Traditionally, computational cognitive models have been hand-designed to implement specific hypothesized cognitive mechanisms. For example, Q-learning models have been fit to reinforcement learning behavior, and Bayesian models have been applied to inference. These models are interpretable by design, but often provide an imperfect fit to experimental data. An alternative approach employs artificial neural networks (ANNs), which typically gain predictive power at the expense of being more difficult to interpret.

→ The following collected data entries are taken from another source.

section
/-! The bit-packer (41_encoder.md R53 to R67): ENCODE by the length class of its value, what each lane holds, and the
payload bits as the value. -/

namespace Sys2Proof.Machine

/-- Settles O30 by `exec_eq_combinationalResult`. -/
theorem meaningsEqualTheClosedForms : Obligations.MeaningsEqualTheClosedForms := exec_eq_combinationalResult

/-- Bit 31 is clear exactly in the domain (40_classifier.md R45). -/
theorem getLsbD_31_eq_false_iff (v : Word) : v.getLsbD 31 = false ↔ v ≤ 0x7FFFFFFF#32 := by
  rw [← BitVec.not_lt, ← overflows_iff, overflows, Bool.not_eq_true]

/-- In the domain the header that ClassTable answers is that of its length (40_classifier.md R44). -/
theorem classTable_eq {v : Word} (hv : v ≤ 0x7FFFFFFF#32) :
    classTable v = ((classTable v).1, headerOf (classTable v).1) := by
  have h := (classification_eq_some hv).symm.trans (classification_eq_lengthOfBits v)
  rw [lengthOfBits_bitLength hv] at h
  exact Option.some.inj h

/-- In the domain ENCODE leaves the length of ClassTable and the packed lanes (41_encoder.md R53, R65). -/
theorem exec_encode_of_le {v : Word} (hv : v ≤ 0x7FFFFFFF#32) (s : State) :
    exec (.encode v) s =
      .next { s with result := .enc (classTable v).1 (packLanes (classTable v).1 (headerOf (classTable v).1) v) } :=
  (exec_encode_eq_enc_iff v s _ _).mpr ⟨lengthOfBits_bitLength hv, rfl⟩

/-- A value of the domain fits the payload bits of its length (40_classifier.md R52). -/
theorem toNat_lt_of_le {v : Word} (hv : v ≤ 0x7FFFFFFF#32) : v.toNat < 2 ^ sequenceBits (classTable v).1 :=
  toNat_lt_of_lengthOfBits (lengthOfBits_bitLength hv)

/-- A request with bit 31 of VALUE set overflows with its own kind (60_exceptions.md R66). -/
theorem combinationalResult_of_getLsbD_31 {i : Instr} (h31 : i.value.getLsbD 31 = true) :
    combinationalResult i = .ovf (requestKind i) :=
  (combinationalResult_eq_ovf_iff i _).mpr ⟨(overflows_iff i.value).mp h31, rfl⟩

theorem combinationalResult_encode_of_rowHolds {r : RangeRow} {v : Word} (hr : r ∈ rangeTable)
    (h : rowHolds r v = true) : combinationalResult (.encode v) = .enc r.len (placement r.len v) := by
  have hl := lengthOfBits_bitLength (le_of_rowHolds hr h)
  rw [classTable_of_rowHolds hr h] at hl
  rw [combinationalResult, hl]

/-- ENCODE has KIND 2 and no HDR, whether it succeeds or overflows (10_state.md R12). -/
theorem kindCode_hdrField_encode (v : Word) : kindCode (combinationalResult (.encode v)) = 2#2 ∧
    hdrField (combinationalResult (.encode v)) = none := by
  rw [combinationalResult]
  cases lengthOfBits (bitLength v) with
  | none => exact ⟨rfl, rfl⟩
  | some l => exact ⟨rfl, rfl⟩

/-- Settles O29: bit 31 set by `combinationalResult_of_getLsbD_31`, otherwise by
`combinationalResult_encode_of_rowHolds`. -/
theorem encodeWritesItsSequenceOrOverflow : Obligations.EncodeWritesItsSequenceOrOverflow := by
  intro v s
  refine ⟨decode_encodeRequest (.encode v), _, exec_eq_combinationalResult (.encode v) s, writeResult_pending _ s,
    writeResult_reads _ s, ?_⟩
  rw [writeResult_result]
  obtain ⟨hkind, hhdr⟩ := kindCode_hdrField_encode v
  refine ⟨hkind, hhdr, ?overflow, ?row, ?rowExists⟩
  case overflow =>
    intro h31
    have hovf : combinationalResult (.encode v) = .ovf .encode := combinationalResult_of_getLsbD_31 h31
    rw [hovf]
    exact ⟨rfl, rfl, rfl, fun _ => rfl⟩
  case row =>
    intro r hr h
    rw [combinationalResult_encode_of_rowHolds hr h]
    exact ⟨rfl, rfl, rfl, fun _ => rfl⟩
  case rowExists =>
    intro h31
    obtain ⟨r, hr, h, -⟩ := exists_rowHolds_classTable ((getLsbD_31_eq_false_iff v).mp h31)
    exact ⟨r, hr, h⟩

/-- What the classifier answers for a value: its length class and that length's header. -/
theorem classification_eq_some_iff (v : Word) (l : LengthClass) (h : Header) :
    classification v = some (l, h) ↔ lengthOfBits (bitLength v) = some l ∧ h = headerOf l := by
  rw [classification_eq_lengthOfBits, Option.map_eq_some_iff]
  constructor
  · rintro ⟨l', hl, heq⟩
    cases heq
    exact ⟨hl, rfl⟩
  · rintro ⟨hl, rfl⟩
    exact ⟨l, hl, rfl⟩

/-- Settles O32: the loop by `fillContinuation_rem`, the bound by `remaining_lt`, byte 0 by `packLanes_header`. -/
theorem remainingValueFitsTheHeader : Obligations.RemainingValueFitsTheHeader := by
  intro v l h hc
  obtain ⟨hl, rfl⟩ := (classification_eq_some_iff v l h).mp hc
  have hrem := remaining_lt (toNat_lt_of_lengthOfBits hl)
  exact ⟨fillContinuation_rem _ v zeroLanes, hrem, headerByte_and_headerMask hrem, packLanes_header l _ v,
    fun s => (exec_encode_eq_enc_iff v s l _).mpr ⟨hl, rfl⟩⟩

/-- Settles O33 by `exec_encode_of_le` and `packLanes_trailing`. -/
theorem trailingLanesHoldZero : Obligations.TrailingLanesHoldZero :=
  fun v s hv => ⟨_, exec_encode_of_le hv s, packLanes_trailing _ _ v⟩

/-- Settles O34: the row of length 1 holds the value, and its placement is the value in lane 0. -/
theorem asciiPassesThrough : Obligations.AsciiPassesThrough := by
  intro v s hv
  have hl : lengthOfBits (bitLength v) = some .one :=
    (lengthOfBits_eq_some_iff _ .one).mpr ⟨Nat.zero_le _, (le_iff_bitLength_le v 0x7F#32 7 rfl).mp hv⟩
  have hplace := packLanes_eq_placement (toNat_lt_of_lengthOfBits hl)
  have hzero : (placement .one v)[0].toNat = v.toNat := by
    rw [← hplace, toNat_packLanes_zero hl]
    simp [headerCode, headerOf, lengthNat]
  exact ⟨_, hzero, (exec_encode_eq_enc_iff v s .one _).mpr ⟨hl, hplace.symm⟩⟩

/-- Settles O36: lane 0 by `packLanes_header`, its header bits by `headerByte_and_headerMask`. -/
theorem headerBitsAppearInByteZero : Obligations.HeaderBitsAppearInByteZero := by
  intro v s hv
  refine ⟨_, _, _, classTable_eq hv, exec_encode_of_le hv s, ?_⟩
  rw [packLanes_header, headerByte_and_headerMask (remaining_lt (toNat_lt_of_le hv))]

/-- Settles O37 by `packLanes_continuation` and `packLanes_trailing`. -/
theorem continuationLanesHaveTheirPrefix : Obligations.ContinuationLanesHaveTheirPrefix := by
  intro v s hv
  refine ⟨_, _, rfl, exec_encode_of_le hv s, fun k h1 hk => ?_, fun k hk => packLanes_trailing _ _ v k hk.ge⟩
  rw [packLanes_continuation _ _ v k h1 hk, continuationByte_and_C0]

/-- Chunks of six bits read in order after the bits above them write the number they were cut from. -/
theorem chunksFrom_eq {b : Lanes} {x : Nat} (n : Nat) : ∀ k : Nat,
    (∀ j, k ≤ j → j < k + n → (b.getD j 0x00#8).toNat % 64 = x / 2 ^ (6 * (k + n - 1 - j)) % 64) →
    chunksFrom b k n (x / 2 ^ (6 * n)) = x := by
  induction n with
  | zero => intro k _; simp [chunksFrom]
  | succ n ih =>
    intro k hlanes
    have hstep : x / 2 ^ (6 * (n + 1)) * 64 + (b.getD k 0x00#8).toNat % 64 = x / 2 ^ (6 * n) := by
      rw [hlanes k le_rfl (by omega), show k + (n + 1) - 1 - k = n by omega, Nat.mul_add, Nat.pow_add,
        ← Nat.div_div_eq_div_mul]
      exact Nat.div_add_mod' _ 64
    rw [chunksFrom, hstep]
    refine ih (k + 1) fun j hj hjn => ?_
    rw [hlanes j (by omega) (by omega), show k + (n + 1) - 1 - j = k + 1 + n - 1 - j by omega]

/-- The low six bits of a continuation lane are its chunk of the value (30_encoding.md R37). -/
theorem packLanes_chunk (l : LengthClass) (h : Header) (v : Word) {k : Nat} (h1 : 1 ≤ k) (hk : k < lengthNat l) :
    ((packLanes l h v).getD k 0x00#8).toNat % 64 = v.toNat / 2 ^ (6 * (lengthNat l - 1 - k)) % 64 := by
  have h6 : k < 6 := hk.trans_le (lengthNat_bounds l).2
  have hlane : (packLanes l h v)[k] = continuationByte (v >>> (6 * (lengthNat l - 1 - k))) :=
    packLanes_continuation l h v ⟨k, h6⟩ h1 hk
  have hget : (packLanes l h v).getD k 0x00#8 = (packLanes l h v)[k] := by simp [Vector.getD, h6]
  rw [hget, hlane, toNat_continuationByte,
    BitVec.toNat_ushiftRight, Nat.shiftRight_eq_div_pow]
  omega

This lecture will highlight the strengths and limitations of both the classic and the ANN approach, and showcase recent research in both traditions. We will also describe new methods that combine the predictive power of ANNs with the interpretability of classic models.

Tutorial Plan

During the tutorial, participants will be working in Python notebooks. The notebooks will have all necessary boilerplate code prepared ahead of time, and participants will have access to a custom kernel with all necessary libraries installed. Code for models (Q-learning, Ideal Observer, DDM, ANN), visualization tools, and other functions (e.g., model fit, loss, training loop) will be included.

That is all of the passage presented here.